* _What you are asked to do_
Report every line of the records beneath this task that holds the string "domain".
Segment Start: The data
-- ==== Sys2Proof/Machine/Reset.lean ====
section
/-! DEFINITION. Resets, what the VKEEP domain keeps across them, and kept settings (R59, R62, R479, R480, R551–R553). -/

namespace Sys2Proof.Machine

/-- What a Datestone keeps across a reset: its retention SRAM, its key store and its counters (R367, R480). TAMPER_STATE.LATCHED,
tokens, challenges and requests not yet appended go. -/
def keptDatestone (d : Datestone) : Datestone :=
  { d with
    started := false, fwRejected := false, fwVersion := 0, fwCopyB := false, fwARejected := false, rootKey := [], restored := false
    intake := [], missed := [], sealing := none, window := [], challenge := {}, token := [], tokenGo := false, tokenStatus := 0
    tamperLatched := 0 }

/-- Mode codes back to modes, as MODE.LAST is kept. -/
def forwards (m : DevMode) : Bool := m == .run || m == .plumb

/-- The DELAY registers, kept at each training and at large moves (R430, R433). -/
def isDelay (a : Nat) : Bool :=
  match pageOf a with
  | some pg => pg.type == 0x22 && decide (0x120 ≤ a % 0x1000) && decide (a % 0x1000 < 0x130)
  | none => false
/-- How a stored register is kept. -/
def accOf (a : Nat) : Option Acc := (regDesc a).map (·.acc)
/-- TIME_CFG, of which SRC alone is kept (R424). -/
def isTimeCfg (a : Nat) : Bool := a == pgTime 0 + 0x100 || a == pgTime 1 + 0x100

namespace State

/-! Kept settings (R59). -/

/-- The kept settings as they stand, for the Keep store: an unlisted one holds its default. -/
def keepNow (s : State) : SMap W32 :=
  let k0 := s.keep.filter (fun e => isDelay e.1)
  let k1 := s.regs.foldl (fun m (e : Nat × W32) =>
    if isTimeCfg e.1 then sput regReset m e.1 (setFld (regReset e.1) 30 30 (fld e.2 30 30))
    else if accOf e.1 = some .kept ∧ !datestonePage (pageBase e.1) then sput regReset m e.1 e.2 else m) k0
  s.active.foldl (fun m (e : Nat × W32) => if accOf e.1 = some .stKept then sput regReset m e.1 e.2 else m) k1
/-- Kept state is written to the Keep store (R486, R508). -/
def saveKeep (s : State) : State := { s with keep := s.keepNow, modes := { s.modes with keepLast := s.modes.last } }
/-- One kept setting returns to its register. -/
def restoreOne (s : State) (e : Nat × W32) : State :=
  if isTimeCfg e.1 || accOf e.1 = some .kept then s.wr e.1 e.2
  else if accOf e.1 = some .stKept then
    { s with staged := sput regReset s.staged e.1 e.2, active := sput regReset s.active e.1 e.2 }
  else s
/-- Bank power states and the clock sources follow their kept settings. -/
def applyKept (s : State) : State :=
  let s1 := s.each wythes (fun s w => s.updClock w (fun c => { c with srcActive := flag (s.rd (pgTime w + 0x100)) 30 }))
  s1.each wythes (fun s w => s.each (List.range 6) (fun s c =>
    let v := s.rd (pgBanks w c + 0x100)
    s.updCourse w c (fun k => { k with bankState := (List.range 16).filterMap (fun b => match fld v (2 * b + 1) (2 * b) with
      | 0 => none
      | 1 => some (b, BankState.retention)
      | _ => some (b, BankState.off)) })))
def restoreKept (s : State) : State := (s.each s.keep restoreOne).applyKept

/-! Resets (R479, R480). -/

/-- Counters that a reset keeps: the K counters of the Datestones (R367, R394, R396). -/
def keptCounter (a : Nat) : Bool := datestonePage (pageBase a) && a != pgLedger 0 + 0x48 && a != pgLedger 1 + 0x48
/-- A wythe after a reset: what the VKEEP domain holds for it; PROOF until the start has run. The active root is that of
the lock-up count's parity (R37). -/
def resetWythe (lockCount : W32) (now : Nat) (y : Wythe) : Wythe :=
  { ds := keptDatestone y.ds, repairs := y.repairs, tables := { root1 := flag lockCount 0, epochStart := now }, conflictAt := List.replicate 6 now }
/-- The device after a reset (R480): the VKEEP domain, the boot flash slots, and the pins' levels are kept. -/
def deviceReset (s : State) : State :=
  { pending := s.pending, free := s.free, now := s.now, out := s.out, readData := s.readData
    regs := s.regs.filter (fun e => e.1 == pgLedger 0 + 0x114 || e.1 == pgLedger 1 + 0x114)
    counters := s.counters.filter (fun e => keptCounter e.1)
    keep := s.keep
    forme := { flash := s.forme.flash, lockCount := s.forme.lockCount }
    modes := { keepLast := s.modes.keepLast, abandoned := s.modes.abandoned, gpioIn := s.modes.gpioIn, pwrfailN := s.modes.pwrfailN,
               railsUp := s.modes.railsUp, vkeep := s.modes.vkeep, keepValid := s.modes.keepValid, causes := s.modes.causes }
    proof := { record := s.proof.record, recordAon := s.proof.recordAon, recordSig := s.proof.recordSig, braceDone := s.proof.braceDone,
               powerReturned := s.proof.powerReturned, imageDone := s.proof.imageDone, braceMicros := s.proof.braceMicros
               braces := s.proof.braces }
    w0 := resetWythe s.forme.lockCount s.now s.w0, w1 := resetWythe s.forme.lockCount s.now s.w1 }
/-- A shut-down that has not reached DONE is abandoned (R487). -/
def shutdownCut (s : State) : State :=
  { s with modes := { s.modes with abandoned := s.modes.abandoned || (s.modes.shutdown != .idle && s.modes.shutdown != .done) } }
/-- The device is powered: its rails are up and it has not fallen to OFF. -/
def powered (s : State) : Bool := s.modes.railsUp && s.w0.mode != .off
/-- A reset with a cause code of R479; a Brace under way runs to its completion first (R508). -/
def resetWith (s : State) (code : Nat) : State :=
  if !s.powered || s.proof.bracing then s
  else
    let s1 := s.shutdownCut.deviceReset
    { s1 with modes := { s1.modes with causes := s1.modes.causes ||| 2 ^ (code - 1) } }

/-- The device in OFF: everything but the VKEEP domain and the flash has lost its power (R553). -/
def railsFall (s : State) : State :=
  if !s.modes.railsUp then s
  else
    let s1 := s.shutdownCut.deviceReset
    let s2 := s1.each wythes (fun s w => s.updWy w (fun y => { y with mode := .off }))
    { s2 with modes := { s2.modes with railsUp := false, startDue := false, causes := 0, pwrfailN := s.modes.pwrfailN } }
/-- The main rails rise (R479, R551): cause POWER_ON while VKEEP held; the start waits for RESET_N to be released. -/
def railsRise (s : State) : State :=
  if s.modes.railsUp then s
  else
    let s1 := s.each wythes (fun s w => s.updWy w (fun y => { y with mode := .proof }))
    { s1 with modes := { s1.modes with railsUp := true, startDue := true, vkeep := true, causes := if s.modes.keepValid then 2 else 0 } }

/-- What VKEEP's loss takes from a Datestone: its retention SRAM and ledger ring, and what is latched there. The OTP keys, the
lifecycle state and the monotonic counters stay (DEDUCED; log 30); TAMPER_CFG is then not stated (log 5). -/
def lostDatestone (d : Datestone) (cfg : Byte) (now : Nat) : Datestone :=
  { d with
    started := false, intake := [], missed := [], sealing := none, ring := [], used := 0, newest := 0, unacked := 0, nextSeq := 0
    head := [], sealFirst := 0, sealHead := [], sealSeq := 0, clampCount := 0, prevSnap := [], window := [], tamperCfg := cfg
    tamperActive := 0, tamperLatched := 0, offEvents := [], closedBy := [], aonZero := now }
/-- VKEEP_LOSS (R59, R367, R506, R552): the Keep store, the kept Proof record, the retention SRAM and the witness counters are lost. -/
def vkeepFalls (s : State) : State :=
  let (f0, s1) := s.draw
  let (f1, s2) := s1.draw
  let s3 := (s2.updDs 0 (fun d => lostDatestone d (f0.setWidth 8) s.now)).updDs 1 (fun d => lostDatestone d (f1.setWidth 8) s.now)
  let s4 := s3.each wythes (fun s w => s.updWy w (fun y => { y with repairs := [] }))
  { s4 with
    keep := [], counters := s4.counters.filter (fun e => !keptCounter e.1)
    regs := s4.regs.filter (fun e => e.1 != pgLedger 0 + 0x114 && e.1 != pgLedger 1 + 0x114)
    modes := { s4.modes with vkeep := false, keepValid := false, keepLast := .setting, abandoned := false }
    proof := { s4.proof with
      record := [], recordAon := 0, recordSig := [], braceDone := false, powerReturned := false, imageDone := false, braceMicros := 0
      braces := 0 } }

end State

/-- RESET_N (R479, R480, R483): asserted while the rails are in range. -/
def execResetN (s : State) : Res := .next (s.resetWith 5)
/-- RESET_CMD (R490): acts when KEY is 0xA55A and RESET is 1. -/
def execResetCmd (a : Agent) (value : W32) (s : State) : Res :=
  .next (s.viaGlobal a (fun s => if fld value 31 16 = 0xA55A ∧ flag value 0 then s.resetWith 6 else s))
/-- SUPPLY (R479, R549): a core rail below its minimum while PWRFAIL_N is high. -/
def execSupply (s : State) : Res := .next (if s.modes.pwrfailN then s.resetWith 4 else s)
/-- POWER_ON (R479, R551). -/
def execPowerOn (s : State) : Res := .next s.railsRise
/-- MAIN_RAILS_FALL (R553). -/
def execMainRailsFall (s : State) : Res := .next s.railsFall
/-- VKEEP_LOSS (R59, R552). -/
def execVkeepLoss (s : State) : Res := .next s.vkeepFalls

end Sys2Proof.Machine
end

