/-- The view at offset `o` of a page, if the page has one there. -/
def pageView (s : State) (pg : PageId) (o : Nat) : Option W32 :=
  let w := pageWythe pg
  match pg.type with
  | 0x01 => s.plinthView o
  | 0x02 => s.mboxView o
  | 0x03 => s.formeView o
  | 0x04 => s.modeView o
  | 0x05 => s.proofView o
  | 0x06 => s.systemView o
  | 0x07 => s.debugView o
  | 0x08 => s.qpView (Fin.ofNat 64 pg.inst) o
  | 0x18 => s.tableView w 0x18 o
  | 0x19 => s.tableView w 0x19 o
  | 0x1A => s.tableView w 0x1A o
  | 0x1C => s.galleyView w o
  | 0x1D => s.collView w o
  | 0x20 => s.marchView w o
  | 0x21 => s.quoinView w o
  | 0x22 => s.dramView w o
  | 0x23 => s.timeView w o
  | 0x24 => s.tieView w o
  | 0x28 => s.banksView w pg.inst o
  | 0x29 => s.cpView w pg.inst o
  | 0x30 => s.coreView (pageCore pg) o
  | 0x31 => s.chaseView (pageCore pg) o
  | 0x32 => s.perfView (pageCore pg) o
  | 0x38 => if pg.inst < 24 then s.portView w pg.inst o else none
  | 0x40 => s.pressView w pg.inst o
  | 0x41 => s.pressMainView w o
  | 0x48 => s.dateView w o
  | 0x49 => s.ledgerView w o
  | _ => none

end State
end Sys2Proof.Machine
end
Segment End: The data
* _Solution to the exercise_
/-! DEFINITION. Resets, what the VKEEP domain keeps across them, and kept settings (R59, R62, R479, R480, R551–R553). -/
/-- A wythe after a reset: what the VKEEP domain holds for it; PROOF until the start has run. The active root is that of
/-- The device after a reset (R480): the VKEEP domain, the boot flash slots, and the pins' levels are kept. -/
/-- The device in OFF: everything but the VKEEP domain and the flash has lost its power (R553). -/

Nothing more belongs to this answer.